10 Dec 2013

Corporate & Commercial Law Update, Limitation of liability clauses - Something to think about

Practice Area(s): Corporate & Commercial |

In most agreements you will find clauses that try to limit, or even exclude, the liability of a party to that agreement.  Limitations (or exclusions) of liability can be based on:

  • the nature of the liability (taking into account whether it is contractual, delictual or strict liability, that is liability imposed by legislation);
  • the type of damages suffered;  or
  • an agreed monetary limit.

Usually, the extent of that limitation depends on the bargaining power of the respective parties.

Although commonplace, these clauses can be long and difficult to understand (especially when they include terminology such as special or general damages, direct or indirect loss, consequential losses, loss of profit) with the result that they can create uncertainty.

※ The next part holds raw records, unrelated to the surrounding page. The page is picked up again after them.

theorem pseudoEngineStep_twins (hinv : Inv s) : (pseudoEngineStep s).Twins (pseudoEngineStep t) := by
  unfold pseudoEngineStep
  rw [← h.phase]
  cases hp : s.phase with
  | pre => exact pseudoPreambleStep_twins h
  | token => exact pseudoTokenStep_twins h
  | copy =>
    obtain ⟨-, -, -, hdist, hback⟩ := hinv.copy.inCopy hp
    exact copyByteStep_twins h hdist hback

end

/-- Settles O53: each piece of the pseudocode takes such states to such states, and the engine's step is the pseudocode. -/
theorem runDependsOnTheInputAlone : Obligations.RunDependsOnTheInputAlone := by
  intro s t s' hs ht hsame hagenda hagenda' hstep
  rw [step_nil hagenda] at hstep
  rw [step_nil hagenda']
  by_cases hb : s.runState = .busy
  · rw [engineStepIsThePseudocode s hs hb] at hstep
    rw [engineStepIsThePseudocode t ht (hsame.runState ▸ hb)]
    obtain ⟨t', ht', htwins⟩ := (pseudoEngineStep_twins (hsame.twins hs ht) hs).next hstep
    exact ⟨t', ht', htwins.toSameRun, htwins.observe_eq⟩
  · rw [engineStep_stopped hb] at hstep
    cases hstep
    exact ⟨t, engineStep_stopped (hsame.runState ▸ hb), hsame, hsame.observe_eq⟩

end Sys2Proof.Machine
end

section
/-! PROOFS. The statements of 43_host_commands.md: the requests that are operations and what each operation decodes to (R91, R98),
and what the operations do (R92 to R97). -/

namespace Sys2Proof.Machine

open Sys2Proof

/-! ## Which requests are operations -/

/-- The decoder reads each operation from its request: the converse of `decodeHost_ok`. -/
theorem HostDecoded.decodeHost_eq {r : HostRequest} {i : Instr} (h : HostDecoded r i) : decodeHost r = .ok i := by
  cases h with
  | start hspace hbytes hwrite haddr hbit => simp [decodeHost, decodeRegRequest, hspace, hbytes, hwrite, haddr, hbit]
  | regWrite hspace hbytes hwrite haddr hstart =>
    simp only [decodeHost, decodeRegRequest, hspace, hbytes, hwrite, haddr, if_neg hstart, ne_eq, not_true_eq_false,
      if_false, if_true]
  | regRead hspace hbytes hwrite haddr => simp [decodeHost, decodeRegRequest, hspace, hbytes, hwrite, haddr]
  | inWrite hspace hbytes hwrite | inRead hspace hbytes hwrite | outRead hspace hbytes hwrite =>
    simp [decodeHost, hspace, hbytes, hwrite]

/-- A well-formed host operation is encoded as a request for it (43_host_commands.md R91; log 10, log 19). -/
theorem encode_host {c : Context} {i : Instr} (hkind : instrKind i = .host) (hwf : wellFormed c i = true) :
    ∃ r, encode c i = .host r ∧ HostDecoded r i := by
  cases i with
  | start v => exact ⟨_, rfl, .start rfl rfl rfl rfl hwf⟩
  | regRead off => exact ⟨_, rfl, .regRead rfl rfl rfl (eq_of_beq hwf)⟩
  | regWrite off v =>
    obtain ⟨haligned, hstart⟩ : off % 4 = 0 ∧ ¬ (off = 0 ∧ v.getLsbD 0 = true) := by
      simpa [wellFormed, imp_iff_not_or] using hwf
    exact ⟨_, rfl, .regWrite rfl rfl rfl haligned hstart⟩
  | inWrite a b =>
    have hbyte : (b.setWidth 32).setWidth 8 = b := BitVec.setWidth_setWidth_of_le b (by decide) |>.trans b.setWidth_eq
    refine ⟨_, rfl, ?_⟩
    conv_rhs => rw [← hbyte]
    exact .inWrite rfl rfl rfl
  | inRead a => exact ⟨_, rfl, .inRead rfl rfl rfl⟩
  | outRead a => exact ⟨_, rfl, .outRead rfl rfl rfl⟩
  | _ => cases hkind

/-- Settles O4: the encoding is the operation's request, and the decoder reads each operation from its request. -/
theorem hostOperationDecodesFromItsRequest : Obligations.HostOperationDecodesFromItsRequest := by
  intro c i hkind hwf
  obtain ⟨r, hencode, hdecoded⟩ := encode_host hkind hwf
  exact ⟨r, hencode, hdecoded.decodeHost_eq⟩

/-- The accesses that are operations of a block with parameters `c` (43_host_commands.md R91, R98; log 10). -/
def IsOperation (c : Config) (r : HostRequest) : Prop :=
  match r.space with
  | .reg => r.bytes = 4 ∧ r.addr % 4 = 0
  | .input => r.bytes = 1 ∧ r.addr < c.inCap
  | .output => r.write = false ∧ r.bytes = 1 ∧ r.addr < c.outCap
  | .rom => False

theorem not_isOperation_iff (c : Config) (r : HostRequest) :
    ¬ IsOperation c r ↔
      (r.space = .reg ∧ (r.bytes ≠ 4 ∨ r.addr % 4 ≠ 0)) ∨ (r.space = .input ∧ (r.bytes ≠ 1 ∨ c.inCap ≤ r.addr)) ∨
        (r.space = .output ∧ (r.write = true ∨ r.bytes ≠ 1 ∨ c.outCap ≤ r.addr)) ∨ r.space = .rom := by
  cases hspace : r.space <;> simp [IsOperation, hspace, imp_iff_not_or]

/-- The decoder refuses no operation. -/
theorem IsOperation.exists_hostDecoded {c : Config} {r : HostRequest} (h : IsOperation c r) : ∃ i, HostDecoded r i := by
  unfold IsOperation at h
  split at h
  next hspace =>
    obtain ⟨hbytes, haddr⟩ := h
    cases hwrite : r.write with
    | false => exact ⟨_, .regRead hspace hbytes hwrite haddr⟩
    | true =>
      by_cases hstart : r.addr = 0 ∧ r.data.getLsbD 0 = true
      · exact ⟨_, .start hspace hbytes hwrite hstart.1 hstart.2⟩
      · exact ⟨_, .regWrite hspace hbytes hwrite haddr hstart⟩
  next hspace =>
    cases hwrite : r.write with
    | false => exact ⟨_, .inRead hspace h.1 hwrite⟩
    | true => exact ⟨_, .inWrite hspace h.1 hwrite⟩
  next hspace =>
    obtain ⟨hwrite, hbytes, -⟩ := h
    exact ⟨_, .outRead hspace hbytes hwrite⟩
  next => exact h.elim

/-! ## Which operations are refused -/

/-- The outcome is a next state where `c` holds and a refusal where it does not. -/
def AnswersIff (c : Prop) (o : StepResult) : Prop :=
  (c → ∃ t, o = .next t) ∧ (¬ c → ∃ e, o = .refused e)

theorem answersIff_guarded {c d : Prop} [Decidable d] (hiff : c ↔ d) (t : State) (e : Refusal) :
    AnswersIff c (if d then .next t else .refused e) :=
  ⟨fun h => ⟨t, if_pos (hiff.mp h)⟩, fun h => ⟨e, if_neg (mt hiff.mpr h)⟩⟩

theorem AnswersIff.refused_iff {c : Prop} {o : StepResult} (h : AnswersIff c o) : (∃ e, o = .refused e) ↔ ¬ c := by
  refine ⟨fun ⟨e, he⟩ hc => ?_, h.2⟩
  obtain ⟨t, ht⟩ := h.1 hc
  cases he.symm.trans ht

theorem AnswersIff.ne_fault {c : Prop} {o : StepResult} (h : AnswersIff c o) (f : Fault) : o ≠ .fault f := by
  by_cases hc : c
  · obtain ⟨t, rfl⟩ := h.1 hc
    nofun
  · obtain ⟨e, rfl⟩ := h.2 hc
    nofun

/-- A decoded operation checks only its address, and only where that makes its request no operation (43_host_commands.md
R98). -/
theorem HostDecoded.exec_answersIff {r : HostRequest} {i : Instr} (h : HostDecoded r i) (s : State) :
    AnswersIff (IsOperation s.cfg r) (exec i s) := by
  cases h with
  | start hspace hbytes _ haddr =>
    have hop : IsOperation s.cfg r := by simp [IsOperation, hspace, hbytes, haddr]
    exact ⟨fun _ => ⟨_, rfl⟩, fun hnot => absurd hop hnot⟩
  | regWrite hspace hbytes | regRead hspace hbytes =>
    have hiff : IsOperation s.cfg r ↔ r.addr % 4 = 0 := by simp [IsOperation, hspace, hbytes]
    exact answersIff_guarded hiff _ _
  | inWrite hspace hbytes | inRead hspace hbytes =>
    have hiff : IsOperation s.cfg r ↔ r.addr < s.cfg.inCap := by simp [IsOperation, hspace, hbytes]
    exact answersIff_guarded hiff _ _
  | outRead hspace hbytes hwrite =>
    have hiff : IsOperation s.cfg r ↔ r.addr < s.cfg.outCap := by simp [IsOperation, hspace, hbytes, hwrite]
    exact answersIff_guarded hiff _ _
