/-- One Gate (R446, R447): 0 idle, 1 waiting, 2 released, 3 aborted; the arrivals a root holds and the time of the
first; the time at which a countdown ends. -/
structure Gate where
  state   : Nat := 0
  round   : Nat := 0
  arrived : List Nat := []
  firstAt : Nat := 0
  endsAt  : Option Nat := none
  /-- the own arrival of the round has been made -/
  own     : Bool := false
  capSlot : Nat := 0
  capNs   : Nat := 0
  deriving DecidableEq, Repr

/-- One link of a chain entry (R448): the ephemeral secret, the two CHAIN_OPEN bodies, the transcript T and key once
both are known, whether the peer has been authenticated, and the time of the last valid message. -/
structure ChainLink where
  peer   : Bytes
  secret : Bytes := []
  sent   : Bytes := []
  got    : Bytes := []
  t      : Bytes := []
  key    : Bytes := []
  isOpen : Bool := false
  last   : Nat := 0
  deriving DecidableEq, Repr

/-- A loaded chain entry (R448 to R451): its 160 bytes, its two links, the last digest of each pos with its flag, and
a switch that awaits its slot boundary. -/
structure Chain where
  bytes   : Bytes
  prev    : Option ChainLink := none
  next    : Option ChainLink := none
  digests : AMap (Nat × Bytes) := []
  swPrev  : Bool := false
  swNext  : Bool := false
  deriving DecidableEq, Repr

/-- The Peloton node of a die. (DESIGN CHOICE, log entry 15) -/
structure Pel where
  ports   : List PelPort := [{}, {}, {}]
  epoch   : Nat := 0
  /-- a formation runs: waits for quiet -/
  forming : Bool := false
  version : Nat := 0
  topo    : List TopoNode := []
  /-- digests of the nodes that hold ids, by id -/
  ids     : List Bytes := []
  seq     : Nat := 0
  gates   : List Gate := List.replicate 16 {}
  chains  : AMap Chain := []
  result  : Nat := 0
  deriving DecidableEq, Repr

/-! ## What leaves a die -/

/-- One thing a die sends. -/
inductive Out where
  /-- a flit on the Fjartar lanes of a half (R34) -/
  | flit (half : Nat) (bytes : Bytes)
  /-- a Spoke message of 96 bytes (R247) -/
  | spoke (bytes : Bytes)
  /-- a PTP event message (R340) -/
  | ptp (m : PtpSend)
  /-- a Pannier frame on the own host port (R427) -/
  | pannier (bytes : Bytes)
  /-- a Pannier frame with an R-TAG, on the own port or on the other die's (R345) -/
  | tagged (peer : Bool) (seq : Nat) (bytes : Bytes)
  /-- a Peloton message of 192 bytes on a port (R441) -/
  | pel (port : Nat) (bytes : Bytes)
  deriving DecidableEq, Repr

/-! ## A die, the package, the machine -/

/-- One die. (DESIGN CHOICE, log entries 7, 13) -/
structure Die where
  which : DieId
  phase : Phase := .frost
  phaseSlot : Nat := 0
  regs : RegFile := {}
  errs : AMap ErrPage := []
  wlk : Wlk := {}
  wrd : Wrd := {}
  chn : Chn := {}
  rat : Rat := {}
  adm : Adm := {}
  cad : Cad := {}
  sealing : Sealing := {}
  res : Tiles := {}
  bnd : Tiles := {}
  nle : Tiles := {}
  cwe : Tiles := {}
  snt : Tiles := {}
  shk : Tiles := {}
  sig : Tiles := {}
  vp : Vp := {}
  spk : Spk := {}
  dbg : Dbg := {}
  sntb : Snt := {}
  tim : Tim := {}
  hst : Hst := {}
  ing : Ing := {}
  wdn : Wdn := {}
  fcu : Fcu := {}
  mem : MemHealth := {}
  key : KeyBlk := {}
  pel : Pel := {}
  /-- op descriptors of the constant pools as far as engine instructions have read them, by slot × 2^64 + instruction word
  (R258) -/
  descs : AMap OpDesc := []
  /-- draws from the free values so far; the model's own field -/
  freeCtr : Nat := 0
  /-- what the die has sent, newest first -/
  out : List Out := []
  deriving DecidableEq, Repr

/-- The package's shared pins, rails and clocks (R476, R480, R484). (DESIGN CHOICE, log entry 13) -/
structure Package where
  refclkOk  : Bool := true
  /-- rails outside their tolerance, and rails below their reset threshold -/
  railsOut  : List Rail := []
  railsLow  : List Rail := []
  deriving DecidableEq, Repr

/-- The machine: the package, its two dies, and the commands that wait, first in first out.
(DESIGN CHOICE, log entries 2, 187) -/
structure State where
  pkg     : Package := {}
  dieA    : Die := { which := .a }
  dieB    : Die := { which := .b }
  pending : List Instr := []
  deriving DecidableEq, Repr

/-- Why the machine would stop with a fault. No rule of the spec stops it: every command has an effect. -/
inductive Fault where
  /-- raised by nothing; safe -/
  | never
  deriving DecidableEq, Repr

/-- Why the model gives a command no meaning. -/
inductive Refusal where
  /-- raised by an arm of `exec` whose command has no meaning yet; safe -/
  | notModelled (mnemonic : String)
  deriving DecidableEq, Repr

/-- The machine right after reset: RESET_N low, both dies in Frost, no command waiting (R29, R483).
(DESIGN CHOICE, log entries 13, 15) -/
def State.reset : State := {}

end Sys2Proof.Machine
end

There is also a risk, because limitation of liability clauses are so common, that they are included in agreements as a matter of course and without proper consideration of the parties' requirements for that particular contract and of what is an appropriate (and practical) limit of liability in those circumstances.  As a result, when tested, these clauses do not always meet those requirements.

Our law already limits the scope of damages for which a contracting party could be liable.  In the absence of any contractual limitations or exclusions, limits will be applied to the type of damages which the non-defaulting party can recover.

The general principle of contractual damages is that the non-defaulting contracting party should be placed in the same position that he would have been in, had the contract been properly performed (insofar as this can be done by the payment of money).  There are two types of contractual damages – general damages and special damages.  General damages are direct damages that it is presumed the parties considered would result from a breach, or which are a direct or probable consequence of that breach.  Typically, the non-defaulting party would be entitled to recover general damages.  Special damages, on the other hand, are also caused by a breach, but are usually regarded as being too remote to be claimed unless there were special circumstances present at the time that the agreement was concluded and the parties actually, or presumptively, contemplated could result from a breach of that agreement.  Special damages must be specifically claimed and do not follow in the ordinary course.

Given that, in the absence of any contractual limitation of liability, there are limits imposed by our law on a contracting party's potential liability; given that limitation of liability clauses can be used inappropriately; and given that they can create contractual uncertainty, we recommend that when you next negotiate an agreement, you give careful thought to whether or not a limitation of liability provision is necessary, and if so, whether a more simply worded clause would not better serve your requirements (for example, such as the inclusion of a monetary limit of liability).